-- ==== Sys2Proof/Certificates/Slice0/Obligations.lean ====
section
/-! DEFINITION. The statements for the provers. `Ready` is the condition under which the engine accepts a command
(rules R13, R26, R90); `AccessesComplete` is the premise of rule R57; `WritesDefined` says that the other agents do nothing
the spec refuses a meaning (rule R69); `HostSerializes i s` is the premise of rule R80 for the one command `i`; `atAccess s`
is the state at the instant of the engine's next access, after what the other agents do before it: they may write the
bank there, and the lines may move. -/

open Sys2Proof Sys2Proof.Machine

/-! ### Encoding -/

/-- Rule R99: decoding and encoding are each other's inverse on the commands that have a word, and the encoder is
`op << 28 | fam << 26 | lvl << 25 | pin`. -/
def Obligations.DecodeEncodeAgree : Prop :=
  (∀ i : Instr, i.WellFormed → decode (encode i) = .legal i)
  ∧ (∀ (w : Word) (i : Instr), decode w = .legal i → encode i = w ∧ i.WellFormed)
  ∧ (∀ i : Instr, encode i =
      (i.op.setWidth 32 <<< 28) ||| (i.famCode.setWidth 32 <<< 26) ||| (i.lvlCode.setWidth 32 <<< 25) ||| BitVec.ofNat 32 i.pin)

/-- Rule R97: a word is a command exactly when `w & mask = match`, row by row, and no word is two commands. -/
def Obligations.WordIsCommandByMask : Prop :=
  ∀ w : Word,
    ((∃ f p, decode w = .legal (.addr f p)) ↔ w &&& 0xF3FF0000#32 = 0x10000000#32)
    ∧ ((∃ p, decode w = .legal (.cfgin p)) ↔ w &&& 0xFFFF0000#32 = 0x20000000#32)
    ∧ ((∃ p l, decode w = .legal (.cfgout p l)) ↔ w &&& 0xFDFF0000#32 = 0x30000000#32)
    ∧ ((∃ p l, decode w = .legal (.setlv p l)) ↔ w &&& 0xFDFF0000#32 = 0x40000000#32)
    ∧ ((∃ p, decode w = .legal (.rdfn p)) ↔ w &&& 0xFFFF0000#32 = 0x50000000#32)
    ∧ ((∃ p, decode w = .legal (.rdlv p)) ↔ w &&& 0xFFFF0000#32 = 0x60000000#32)
    ∧ (decode w = .legal .enext ↔ w &&& 0xFFFFFFFF#32 = 0x70000000#32)
    ∧ opRows.Pairwise (fun r q => ¬ (w &&& r.mask = r.bits ∧ w &&& q.mask = q.bits))

/-- Rules R91 to R95: the operands of a decoded command are the fields of its word. -/
def Obligations.OperandsAreWordFields : Prop :=
  ∀ w : Word,
    (∀ f p, decode w = .legal (.addr f p) → p = w.toNat % 65536 ∧ w.extractLsb' 26 2 =
      (match f with | .fsel => 0#2 | .set => 1#2 | .clr => 2#2 | .lev => 3#2))
    ∧ (∀ p l, decode w = .legal (.cfgout p l) ∨ decode w = .legal (.setlv p l) →
        p = w.toNat % 65536 ∧ w.getLsbD 25 = (match l with | .low => false | .high => true))
    ∧ (∀ p, decode w = .legal (.cfgin p) ∨ decode w = .legal (.rdfn p) ∨ decode w = .legal (.rdlv p) →
        p = w.toNat % 65536)

/-- Words written out from rule R96 decode to the commands they stand for. -/
def Obligations.SpelledWordsDecode : Prop :=
  decode 0b0001_00_0_000000000_0000000000010001#32 = .legal (.addr .fsel 17)
  ∧ decode 0b0001_11_0_000000000_0000000000101111#32 = .legal (.addr .lev 47)
  ∧ decode 0b0010_00_0_000000000_0000000000010001#32 = .legal (.cfgin 17)
  ∧ decode 0b0011_00_1_000000000_0000000000000101#32 = .legal (.cfgout 5 .high)
  ∧ decode 0b0100_00_0_000000000_0000000000110101#32 = .legal (.setlv 53 .low)
  ∧ decode 0b0101_00_0_000000000_0000000000101111#32 = .legal (.rdfn 47)
  ∧ decode 0b0110_00_0_000000000_0000000000101111#32 = .legal (.rdlv 47)
  ∧ decode 0b0111_00_0_000000000_0000000000000000#32 = .legal .enext

/-- Rule R98: a word that matches none of the seven rows is answered `INVALID_COMMAND`, with no access and no other
change; the reserved operation codes and the all-zero word are such words. -/
def Obligations.IllegalWordRejected : Prop :=
  (∀ (s : State) (w : Word) (rest : List Input), Ready s → s.inputs = .command w :: rest →
    (∀ r ∈ opRows, w &&& r.mask ≠ r.bits) →
    step s = .next { s with inputs := rest, responses := s.responses ++ [errorResponse .invalidCommand] })
  ∧ (∀ w : Word, w.extractLsb' 28 4 = 0x0#4 ∨ 0x8#4 ≤ w.extractLsb' 28 4 → ∀ r ∈ opRows, w &&& r.mask ≠ r.bits)
  ∧ (∀ r ∈ opRows, 0#32 &&& r.mask ≠ r.bits)

/-! ### The step -/

/-- A step runs the command whose word stands at the command port, on the state in which the port has
taken it (the port as a list of inputs is the model's choice, log 4). -/
def Obligations.StepRunsDecodedCommand : Prop :=
  ∀ (s : State) (w : Word) (rest : List Input) (i : Instr), s.inputs = .command w :: rest → decode w = .legal i →
    step s = exec i (withInputs rest s)

/-- The word of every well-formed command, presented next, is the very next thing the machine runs (log 4). -/
def Obligations.PresentedWordRuns : Prop :=
  ∀ (s : State) (i : Instr), i.WellFormed → step (s.withFetchWord 32 (encode i).toNat) = exec i s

━━━━━━━━━━━━━━━━━━━━━━━━━━━━━━

* Your objective
Please transcribe the data exactly from its first line. End with the line that contains "0xFDFF0000#32 = 0x40000000#32)".

* Exercise response
-- ==== Sys2Proof/Certificates/Slice0/Obligations.lean ====
section
/-! DEFINITION. The statements for the provers. `Ready` is the condition under which the engine accepts a command
(rules R13, R26, R90); `AccessesComplete` is the premise of rule R57; `WritesDefined` says that the other agents do nothing
the spec refuses a meaning (rule R69); `HostSerializes i s` is the premise of rule R80 for the one command `i`; `atAccess s`
is the state at the instant of the engine's next access, after what the other agents do before it: they may write the
bank there, and the lines may move. -/

open Sys2Proof Sys2Proof.Machine

/-! ### Encoding -/

/-- Rule R99: decoding and encoding are each other's inverse on the commands that have a word, and the encoder is
`op << 28 | fam << 26 | lvl << 25 | pin`. -/
def Obligations.DecodeEncodeAgree : Prop :=
  (∀ i : Instr, i.WellFormed → decode (encode i) = .legal i)
  ∧ (∀ (w : Word) (i : Instr), decode w = .legal i → encode i = w ∧ i.WellFormed)
  ∧ (∀ i : Instr, encode i =
      (i.op.setWidth 32 <<< 28) ||| (i.famCode.setWidth 32 <<< 26) ||| (i.lvlCode.setWidth 32 <<< 25) ||| BitVec.ofNat 32 i.pin)

/-- Rule R97: a word is a command exactly when `w & mask = match`, row by row, and no word is two commands. -/
def Obligations.WordIsCommandByMask : Prop :=
  ∀ w : Word,
    ((∃ f p, decode w = .legal (.addr f p)) ↔ w &&& 0xF3FF0000#32 = 0x10000000#32)
    ∧ ((∃ p, decode w = .legal (.cfgin p)) ↔ w &&& 0xFFFF0000#32 = 0x20000000#32)
    ∧ ((∃ p l, decode w = .legal (.cfgout p l)) ↔ w &&& 0xFDFF0000#32 = 0x30000000#32)
    ∧ ((∃ p l, decode w = .legal (.setlv p l)) ↔ w &&& 0xFDFF0000#32 = 0x40000000#32)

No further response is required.